Contents
Expectations
Today we decided that after the rousing success of our last issue, we would tackle a similarly large issue this time - Link Filters.
Our goal for today was to do some research on Link filters and discuss implementations for it later in the day
What I learned today
We got some feedback on our PR to Athens yesterday. One particular one was to use the datoms
index wherever possible to query for entity data since that is much faster than using a query.
I’d completely forgotten about the existence of the e-by-av
method which allows us to get the entity id given an attribute and a value. This ended up making my get-id
function redundant. But that’s the way PRs go. This did end up teaching me the value of really knowing the codebase that you’re working on.
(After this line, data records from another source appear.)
theorem log (x num rcd : Nat) (blk : Option Block) : (s.log x num rcd blk).Counting n := by
  have hentry : (s.logEntry x num rcd blk).2.Counting n := by
    unfold State.logEntry
    dsimp only
    split
    · exact h
    split
    · exact h
    refine modCx (writeSpace ?_ _ _ _) _ _
    split
    · exact .ite ((h.writeSpace _ _ _).writeSpace _ _ _) (h.writeSpace _ _ _)
    · exact h
  have hunlogged := hentry.modCx x (f := fun c => { c with
    steps := c.steps.map (fun t => if t.num = num && t.st = .opened then { t with unlogged := true } else t) })
  exact .ite hentry (.ite hunlogged.bump hunlogged)

theorem sendVerdict (x e : Nat) (m : VMsg) : (s.sendVerdict x e m).Counting n := by
  obtain ⟨l, hl⟩ := s.sendMask_links (epPorts 0 (s.ep 0 e)) (Msg.make (s.stamp (s.ep 0 e) x (s.cx x).gen 2 1 0)
    ((List.range 4).map (fun i => BitVec.ofNat 128 (m.bytes >>> (128 * i)))))
  refine .ite ?_ h
  rw [hl]
  exact h

theorem issueVerdict (x : Nat) (v : VMsg) : (s.issueVerdict x v).Counting n :=
  (foldl (fun _ e hs => hs.sendVerdict x e v) h (s.children x)).modCx _ _

theorem tryHealth (x num attempt : Nat) : (s.tryHealth x num attempt).Counting n := by
  unfold State.tryHealth
  dsimp only
  split
  next => exact h
  next => exact .ite h (.ite ((h.sendVerdict _ _ _).modCx _ _) (.ite (h.modCx _ _) ((h.modCx _ _).issueVerdict _ _)))

theorem tryReplay (x num attempt : Nat) : (s.tryReplay x num attempt).Counting n := by
  unfold State.tryReplay
  dsimp only
  split
  next => exact h
  next => exact .ite h (.ite ((h.modCx _ _).sendVerdict _ _ _) ((h.modCx _ _).issueVerdict _ _))

theorem recordReplay (x num : Nat) (isMatch : Bool) : (s.recordReplay x num isMatch).Counting n := by
  unfold State.recordReplay
  extract_lets replayed missed
  have hreplayed : replayed.Counting n := h.bump
  have hmissed : missed.Counting n := .ite hreplayed hreplayed.bump
  split
  next => exact hmissed
  next => exact (hmissed.modCx _ _).tryReplay _ _ _

theorem sealStep (x : Nat) (t : Step) : (s.sealStep x t).Counting n := by
  unfold State.sealStep
  extract_lets logged unl t₁ t₂ w checked charged sealed base sent
  have hlogged : logged.Counting n := foldl (fun _ _ hs => .ite hs (hs.log _ _ _ _)) h _
  have hcharged : charged.Counting n := .ite (.ite hlogged hlogged) (.ite hlogged hlogged)
  have hsealed : sealed.Counting n := hcharged.modCx _ _
  exact (hsealed.sendVerdict _ _ _).tryHealth _ _ _

theorem grantAll : s.grantAll.Counting n := by
  obtain ⟨c, y, hy⟩ := State.HangKept.grantAll_waits s
  rw [hy]
  exact h

theorem restoreSems (x : Nat) (t : Step) : (s.restoreSems x t).Counting n := by
  unfold State.restoreSems
  refine grantAll ?_
  exact h

theorem emptyQueues (c : Nat) : (s.emptyQueues c).Counting n := by
  obtain ⟨y, hy⟩ := s.emptyQueues_cores c
  rw [hy]
  exact h

theorem sealReplay (x : Nat) (t : Step) : (s.sealReplay x t).Counting n := by
  unfold State.sealReplay
  extract_lets w v clear restored emptied left
  have hrestored : restored.Counting n := h.restoreSems x t
  have hemptied : emptied.Counting n := foldl (fun _ c hs => hs.emptyQueues c) hrestored _
  split
  exact (hemptied.modCx _ _).recordReplay _ _ _

theorem failStep (x cause : Nat) : (s.failStep x cause).Counting n := by
  unfold State.failStep
  split
  next => exact h.sealStep x _
  next =>
    split
    next => exact .ite (h.sealReplay x _) h
    next => exact h

theorem reportCtx (kind x detail : Nat) : (s.reportCtx kind x detail).Counting n := by
  unfold State.reportCtx State.report
  extract_lets seq tail rcd full counted un noted
  have hnoted : noted.Counting n := ite (p := full) h.bump h
  unfold State.sendReport
  extract_lets addr hdr
  refine .ite hnoted ?_
  split
  next => exact hnoted.bump
  next p _ =>
    obtain ⟨l, hl⟩ := noted.toPort_links p (mgmtMsg addr 0 hdr (toBytes 32 rcd.toNat))
    rw [hl]
    exact bump (s := { noted with links := l }) hnoted

end State.Counting

/-! ### A stall times out (R281) -/

section
variable {s : State} {x d : Nat}

/-- A waiting write that is stalled, with its transfer and the time at which its STASH_TIMEOUT ends. -/
def State.stallOf (s : State) (p : Nat × Nat) : Option ((Nat × Nat) × Xfer × Nat) :=
  (s.xfer p.1 p.2).bind (fun t => t.stall.map (fun u => (p, t, u.1 + u.2)))

theorem State.stallOf_eq_some {p : Nat × Nat} {v : Xfer} {a b : Nat} (hv : s.xfer p.1 p.2 = some v)
    (hstall : v.stall = some (a, b)) : s.stallOf p = some (p, v, a + b) := by
  simp [State.stallOf, hv, hstall]

theorem State.exists_of_stallOf {p : Nat × Nat} {r : (Nat × Nat) × Xfer × Nat} (h : s.stallOf p = some r) :
    ∃ v a b, s.xfer p.1 p.2 = some v ∧ v.stall = some (a, b) ∧ r = (p, v, a + b) := by
  obtain ⟨v, hv, hr⟩ := Option.bind_eq_some_iff.1 h
  obtain ⟨⟨a, b⟩, hstall, rfl⟩ := Option.map_eq_some_iff.1 hr
  exact ⟨v, a, b, hv, hstall, rfl⟩

/-- The stalls of a drawer's waiting writes. -/
def State.writeStalls (s : State) (x d : Nat) : List ((Nat × Nat) × Xfer × Nat) :=
  (s.drawer x d).stalled.filterMap s.stallOf

/-- The stall that ends first, the first of equal ones. -/
def State.firstStall (s : State) (x d : Nat) : Option ((Nat × Nat) × Xfer × Nat) :=
  (s.writeStalls x d).find? (fun p => (s.writeStalls x d).all (fun r => p.2.2 ≤ r.2.2))

theorem State.firstStall_eq_none
    (h : ∀ p ∈ (s.drawer x d).stalled, ∀ v, s.xfer p.1 p.2 = some v → v.stall = none) :
    s.firstStall x d = none := by
  have hnil : s.writeStalls x d = [] := by
    refine List.filterMap_eq_nil_iff.2 fun p hp => ?_
    cases hv : s.xfer p.1 p.2 with
    | none => simp [State.stallOf, hv]
    | some v => simp [State.stallOf, hv, h p hp v hv]
  rw [State.firstStall, hnil]
  rfl

theorem State.firstStall_eq_some {c q since limit : Nat} {l r : List (Nat × Nat)} {u : Xfer}
    (hlist : (s.drawer x d).stalled = l ++ (c, q) :: r) (hu : s.xfer c q = some u)
    (hstall : u.stall = some (since, limit))
    (hbefore : ∀ p ∈ l, ∀ v a b, s.xfer p.1 p.2 = some v → v.stall = some (a, b) → since + limit < a + b)
    (hafter : ∀ p ∈ r, ∀ v a b, s.xfer p.1 p.2 = some v → v.stall = some (a, b) → since + limit ≤ a + b) :
    s.firstStall x d = some ((c, q), u, since + limit) := by
  have hlater (e : (Nat × Nat) × Xfer × Nat) (he : e ∈ l.filterMap s.stallOf) : since + limit < e.2.2 := by
    obtain ⟨p, hp, hpe⟩ := List.mem_filterMap.1 he
    obtain ⟨v, a, b, hv, hab, rfl⟩ := State.exists_of_stallOf hpe
    exact hbefore p hp v a b hv hab
  have hnotSooner (e : (Nat × Nat) × Xfer × Nat) (he : e ∈ r.filterMap s.stallOf) : since + limit ≤ e.2.2 := by
    obtain ⟨p, hp, hpe⟩ := List.mem_filterMap.1 he
    obtain ⟨v, a, b, hv, hab, rfl⟩ := State.exists_of_stallOf hpe
    exact hafter p hp v a b hv hab
  have hstalls : s.writeStalls x d = l.filterMap s.stallOf ++ ((c, q), u, since + limit) :: r.filterMap s.stallOf := by
    rw [State.writeStalls, hlist, List.filterMap_append, List.filterMap_cons_some (State.stallOf_eq_some hu hstall)]
  rw [State.firstStall, hstalls, List.find?_append, List.find?_eq_none.2, Option.none_or, List.find?_cons_of_pos]
  · simp only [List.all_eq_true, List.mem_append, List.mem_cons, decide_eq_true_eq]
    rintro e (he | rfl | he)
    · exact (hlater e he).le
    · exact le_rfl
    · exact hnotSooner e he
  · intro e he hall
    simp only [List.all_eq_true, decide_eq_true_eq] at hall
    exact (hlater e he).not_ge (hall ((c, q), u, since + limit) (by simp))

/-- The state in which a transfer whose stall has ended is killed, recorded, flagged and counted. -/
def State.stallExpired (s : State) (x d c q : Nat) (u : Xfer) (due : Nat) : State :=
  ((((s.reach due).killXfer c q .timeout false).hangRecord x 3 0 ⟨c, 5, u.pc, none⟩ d
    (drawerAt (u.offer.getD 0)).1).syncFlag (16 + x)).bump K.STASH_TIMEOUTS 1

/-- Its context's step has failed, and the end is reported where the context held no hang record. -/
def State.stallTimedOut (s : State) (x d c q : Nat) (u : Xfer) (due : Nat) : State :=
  let t := (s.stallExpired x d c q u due).failStep x 2
  if !bit (s.cx x).hang.toNat 0 then t.reportCtx 0x03 x (c + (drawerAt (u.offer.getD 0)).1 <<< 6 + d <<< 16) else t

theorem State.stashTimeout_of_none (h : s.firstStall x d = none) : s.stashTimeout x d = s := by
  unfold State.firstStall State.writeStalls State.stallOf at h
  simp only [State.stashTimeout, h]

theorem State.stashTimeout_of_first {c q due : Nat} {u : Xfer} (h : s.firstStall x d = some ((c, q), u, due)) :
    s.stashTimeout x d = if ((s.drawer x d).freePage false).isSome then (s.reach due).pageGrant x d
      else (s.stallTimedOut x d c q u due).settle c := by
  unfold State.firstStall State.writeStalls State.stallOf at h
  simp only [State.stashTimeout, h]
  rfl

end

section
variable (s : State) (x d c q : Nat) (u : Xfer) (due : Nat)

theorem State.stallExpired_frame : let t := s.stallExpired x d c q u due
    t = { (s.reach due).killXfer c q .timeout false with od := t.od, ctxs := t.ctxs } := by
  dsimp only
  unfold State.stallExpired State.syncFlag
  rw [State.hangRecord_frame]
  rfl

theorem State.stallExpired_counted : counted s (s.stallExpired x d c q u due) K.STASH_TIMEOUTS 1 := by
  have hkilled := State.Counting.killXfer (s := s.reach due) (State.Counting.refl s) c q .timeout
  rw [counted, State.stallExpired, State.bump_par_same, State.syncFlag_par _ _ (by decide), State.hangRecord_frame,
    ← hkilled _ (by decide)]
  rfl

theorem State.stallExpired_sync : bit ((s.stallExpired x d c q u due).par K.SYNC_STATUS) (16 + x) = true := by
  rw [State.stallExpired, State.bump_par, if_neg (by decide), State.syncFlag_bit]

theorem State.stallExpired_xfer : (s.stallExpired x d c q u due).xfer c q = none := by
  rw [State.stallExpired_frame]
  exact State.killXfer_xfer (s.reach due) c q .timeout

theorem State.stallExpired_now : (s.stallExpired x d c q u due).now = max s.now due := by
  obtain ⟨-, hnow, -⟩ := State.killXfer_frame (s.reach due) c q .timeout
  rw [State.stallExpired_frame]
  exact hnow

/-- The report that follows the failure of the step. -/
theorem State.stallTimedOut_reported :
    ((s.stallExpired x d c q u due).failStep x 2).Reported (s.stallTimedOut x d c q u due) :=
  .ite (.reportCtx _ _ _ _)

theorem State.stallTimedOut_engines : (s.stallExpired x d c q u due).EnginesKept (s.stallTimedOut x d c q u due) :=
  (State.EnginesKept.failStep _ _ _).trans (s.stallTimedOut_reported x d c q u due).noted.enginesKept

theorem State.stallTimedOut_xfer : (s.stallTimedOut x d c q u due).xfer c q = none :=
  ((s.stallTimedOut_engines x d c q u due).xfer_eq c q).trans (s.stallExpired_xfer x d c q u due)

theorem State.stallTimedOut_now : (s.stallTimedOut x d c q u due).now = max s.now due :=
  (s.stallTimedOut_engines x d c q u due).now_eq.trans (s.stallExpired_now x d c q u due)

theorem State.stallTimedOut_counted : counted s (s.stallTimedOut x d c q u due) K.STASH_TIMEOUTS 1 := by
  have hfailed := (State.Counting.refl (s.stallExpired x d c q u due)).failStep x 2
  have hreported : (s.stallTimedOut x d c q u due).Counting (s.stallExpired x d c q u due).par :=
    .ite (hfailed.reportCtx _ _ _) hfailed
  rw [counted, hreported _ (by decide), State.stallExpired_counted]

theorem State.stallTimedOut_sync : bit ((s.stallTimedOut x d c q u due).par K.SYNC_STATUS) (16 + x) = true := by
  have hkept := (State.HangKept.failStep (s.stallExpired x d c q u due) x 2).trans
    (s.stallTimedOut_reported x d c q u due).noted.hangKept
  rw [hkept.par_eq _ (by decide), State.stallExpired_sync]

end

/-- Settles O28, by what the copies of a page's blocks write (R275, R277), by the page that a grant gives (R278, R279)
and by the end of a transfer whose stall has lasted (R281). That a write to a spill region which may not take it is
dropped while its page moves all the same, that the writes which still wait are judged again, that a timeout happens at
its deadline or later and that a row which is not due changes nothing are the model's choices (log 123, log 139, log 1,
log 8). -/
theorem drawersSpillGrantAndTimeOut : Obligations.DrawersSpillGrantAndTimeOut := by
  refine ⟨fun x d s => ⟨fun hfull => ?full, fun i hfree hasleep => ?asleep,
      fun p i hnext hfree hmark hawake => ?copied, fun hnone => ?noWaiting, fun hnone => ?noGrant,
      fun c q i u hneeds hfree hu => ?granted⟩,
    fun x d s => ⟨fun hnone => ?noStall, fun c q since limit l r u hlist hu hstall hbefore hafter => ?stalled⟩⟩
  case full => exact exec_next_of_eq rfl (State.spillCopy_of_full hfull) rfl rfl
  case asleep => exact exec_next_of_eq rfl (State.spillCopy_of_asleep hfree hasleep) rfl rfl
  case copied =>
    have hframe := s.copyPage_frame x d p i
    have hwritten := s.blocksCopied_written x d p i
    refine ⟨s.copyPage x d p i, exec_next_of_eq rfl (State.spillCopy_of_due hfree hnext hmark hawake) ?_ ?_,
      s.copyPage_drawer x d p i, ?_, ?_, ?_, ?_, hwritten.shelf_eq, hwritten.service_eq,
      s.copyPage_counted x d p i, fun hpage hok =>
        State.foldl_copyBlock_mem (Drawer.spillNext_resident hnext) hpage hok (.refl s) (.refl s) rfl⟩
    all_goals rw [hframe]
  case noWaiting => exact exec_next_of_eq rfl (State.pageGrant_of_noWaiting hnone) rfl rfl
  case noGrant => exact congrArg s.ends (State.pageGrant_of_none hnone)
  case granted =>
    have hpage := Drawer.allocate_page (State.page_of_needsPage hu (List.find?_some hneeds)) i u.step
    rw [← State.setDrawer_drawer s x d (Drawer.allocate _ _ _ _ _)] at hpage
    exact ⟨congrArg s.ends (State.pageGrant_of_some hneeds hfree hu), State.needsPage_of_page hu hpage, hpage⟩
  case noStall => exact exec_next_of_eq rfl (State.stashTimeout_of_none (State.firstStall_eq_none hnone)) rfl rfl
  case stalled =>
    have hfirst := State.firstStall_eq_some hlist hu hstall hbefore hafter
    have hdue := State.stashTimeout_of_first hfirst
    exact ⟨fun hfree => congrArg s.ends (hdue.trans (if_pos hfree)),
      fun hfree => ⟨s.stallTimedOut x d c q u (since + limit),
        congrArg s.ends (hdue.trans (if_neg (by simp [hfree]))), s.stallTimedOut_xfer _ _ _ _ _ _,
        s.stallTimedOut_now _ _ _ _ _ _, s.stallTimedOut_counted _ _ _ _ _ _, s.stallTimedOut_sync _ _ _ _ _ _⟩⟩

end Sys2Proof.Machine
end

section
/-!
PROOFS. What the engines of the plans leave of the time, the semaphores, the plans and their counters; a statement of
spec/10_sharding_and_update.md.
-/

namespace Sys2Proof.Machine

open Sys2Proof.Claims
Link Filter Implementation
Adrien did some really nice work on understanding the linked filters, and where some of the code for it resides, and potential next steps.
We need to implement the link filters in 3 places mainly -
- Page Level
- Linked References
- Right Sidebar
A page level link filter would have to maintain knowledge of all the current links in a page, including ones we add. What would be a good way to do this? One idea I can think of is to maintain an atom that is updated with all the links in a page and the link filter reads from this atom to generate the initial list.
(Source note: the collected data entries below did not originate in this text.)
-- ==== Sys2Proof/Machine/Ops.lean ====
section
/-! DEFINITION. The named operations over the registers and ports: register writes, ending a request with its response
(00_scope.md R11), ending it with an error status (the FCAG's only form of exception, 60_exceptions.md R200), the
outputs, reset (70_reset_and_hazards.md R230), and fetching what the host presents next. -/

namespace Sys2Proof.Machine

/-- `S.SEQ <- q`. -/
def setSeq (s : State) (q : Nibble) : State := { s with seq := q }

/-- `S.CUR[ch] <- x`. -/
def setCur (s : State) (ch : Channel) (x : Pulse) : State := { s with cur := s.cur.set ch.val x ch.isLt }

/-- `S.CUR[0..5] <- xs`. -/
def setAllCur (s : State) (xs : Vector (BitVec 16) 6) : State := { s with cur := xs }

/-- `S.TGT[ch] <- x`. -/
def setTgt (s : State) (ch : Channel) (x : Pulse) : State := { s with tgt := s.tgt.set ch.val x ch.isLt }

/-- `S.RX_COUNT <- n; S.RX_BUF <- b`. -/
def setRx (s : State) (n : BitVec 2) (b : BitVec 24) : State := { s with rxCount := n, rxBuf := b }

/-- `S.CAM_SEL <- x`. -/
def setCam (s : State) (x : BitVec 3) : State := { s with camSel := x }

/-- `RX_BUF[23-8n : 16-8n] <- b` on the buffer's value, for byte position n = 0, 1, 2 (10_state.md R29). -/
def putRxByte (buf : BitVec 24) (n : BitVec 2) (b : Byte) : BitVec 24 :=
  match n.toNat with
  | 0 => b ++ buf.extractLsb' 0 16
  | 1 => buf.extractLsb' 16 8 ++ b ++ buf.extractLsb' 0 8
  | 2 => buf.extractLsb' 8 16 ++ b
  | _ => buf

/-- Ends the request the FCAG is serving: its response and events appear together (20_memory.md R58) and it leaves the
request port, so that the host's next event follows (00_scope.md R11 `respond`; log entry 5). -/
def finish (s : State) (c : Completion) : State := { s with port := s.port.tail, history := c :: s.history }

/-- `respond(st, data)` with no event (00_scope.md R11). -/
def respond (s : State) (st : Status) (data : BitVec 32) : State :=
  finish s { status := st, data := data, tx := [], blink := [] }

/-- `raise <Status>(info)` (00_scope.md R11): no trap is entered, nothing is saved and no state is written
(60_exceptions.md R200, R201, R211). The error ends the request, and the next request is served normally, so there is
no return from it (R212). -/
def raise (s : State) (st : Status) (info : BitVec 32) : State := respond s st info

/-- The error of a request word that decodes to no instruction (30_encoding.md R76, R77). -/
def raiseDecode (s : State) (e : DecodeError) : State :=
  match e with
  | .unassignedOpcode => raise s .errOpcode 0
  | .reservedBits => raise s .errReserved 0

/-- The check `if not valid_ch(ch): raise ERR_CHANNEL(0)` before a channel request's effect (43_governor.md R176, R178, R182). -/
def onChannel (s : State) (ch : Byte) (effect : Channel → State) : State :=
  match channelOf ch with
  | none => raise s .errChannel 0
  | some k => effect k

/-- The output level `ESC_OUT[ch]`, a function of the state (10_state.md R34). -/
def escOut (s : State) (ch : Channel) : Pulse := BitVec.ofInt 16 (escOutInt s.cfg ch s.cur[ch].toNat)

/-- The output level `CAM_SEL` (10_state.md R33). -/
def camSelOut (s : State) : BitVec 3 := s.camSel

/-- The host's event at the head of the port is over, with no response and no output. -/
def dropEvent (s : State) : State := { s with port := s.port.tail }

/-- `RESET` is asserted (70_reset_and_hazards.md R230); the elements take their reset values only when it is released. -/
def assertReset (s : State) : State := dropEvent { s with phase := .inReset }

/-- `RESET` is released (70_reset_and_hazards.md R230): every element takes its reset value, `cfg` is latched, no event is
emitted. The host's further events and the record of past outputs are no state of the FCAG and stay. -/
def releaseReset (s : State) (cfg : Config) : State :=
  { State.resetWith cfg with port := s.port.tail, history := s.history }

/-- What the host's next event asks for: nothing more than a change of the reset level or idling, or a request accepted
for decoding. -/
inductive Fetched where
  | settled (outcome : Host.Outcome State Fault Refusal)
  | accepted (req : RequestWord)

/-- The FCAG takes the host's next event (10_state.md R32, 70_reset_and_hazards.md R230, R243). With no event it holds its
state (60_exceptions.md R218). While `RESET` is asserted a request is not accepted and has no effect (log entry 9).
An ill-formed configuration is refused (R233), and so is a configuration presented without a reset
(93_implementation_defined.md I24). -/
def fetch (s : State) : Fetched :=
  match s.phase, s.port with
  | .beforeReset, .resetAssert :: _ => .settled (.next (assertReset s))
  | .beforeReset, _ => .settled (.fault .beforeFirstReset)
  | .inReset, [] => .settled (.next s)
  | .inReset, .request _ :: _ => .settled (.next (dropEvent s))
  | .inReset, .resetAssert :: _ => .settled (.next (dropEvent s))
  | .inReset, .resetRelease cfg :: _ =>
    .settled (if cfg.wf then .next (releaseReset s cfg) else .refused .illFormedConfiguration)
  | .serving, [] => .settled (.next s)
  | .serving, .resetAssert :: _ => .settled (.next (assertReset s))
  | .serving, .resetRelease _ :: _ => .settled (.refused .configurationWithoutReset)
  | .serving, .request req :: _ =>
    if s.cfg.wf then .accepted req else .settled (.refused .illFormedConfiguration)

/-- The host presents a request, to be taken before everything it had lined up. -/
def presentRequest (s : State) (req : RequestWord) : State :=
  { s with phase := .serving, port := .request req :: s.port }

end Sys2Proof.Machine
end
The proposed design for the Athens Link filter is quite pretty and is implemented as a UI component in DevCards.
Moar Athena
In my usual fashion, I ended up getting sidetracked by a different issue. Athena is still not quite perfect and I wanted to try to fix some of these issues.
Most of the issues seem to stem from regex code in Athens. re-pattern
does not like open, unterminated parenthesis and square brackets in it’s input string. This leads to a variety of issues
- Can’t create pages in Athena that contain open
[
,(
. Sometimes the characters are just omitted. - Accessing an existing page that has an unterminated
[
,(
just freezes the application as a whole (nothing is rendered at all).
This can all be solved by writing a simple function that adds escape characters to any character that we deem as “special” characters.
Takeaways
I do some good work when I get sidetracked but I do need to be better about sticking to my goals. I really wanted to start work on a ClojureScript RSS Reader but I haven’t even gotten started on that. Oh and I have to continue working on the vscode-cljstyle
extension. The code isn’t going to port itself.
But otherwise, I did get some decent work in fixing issues.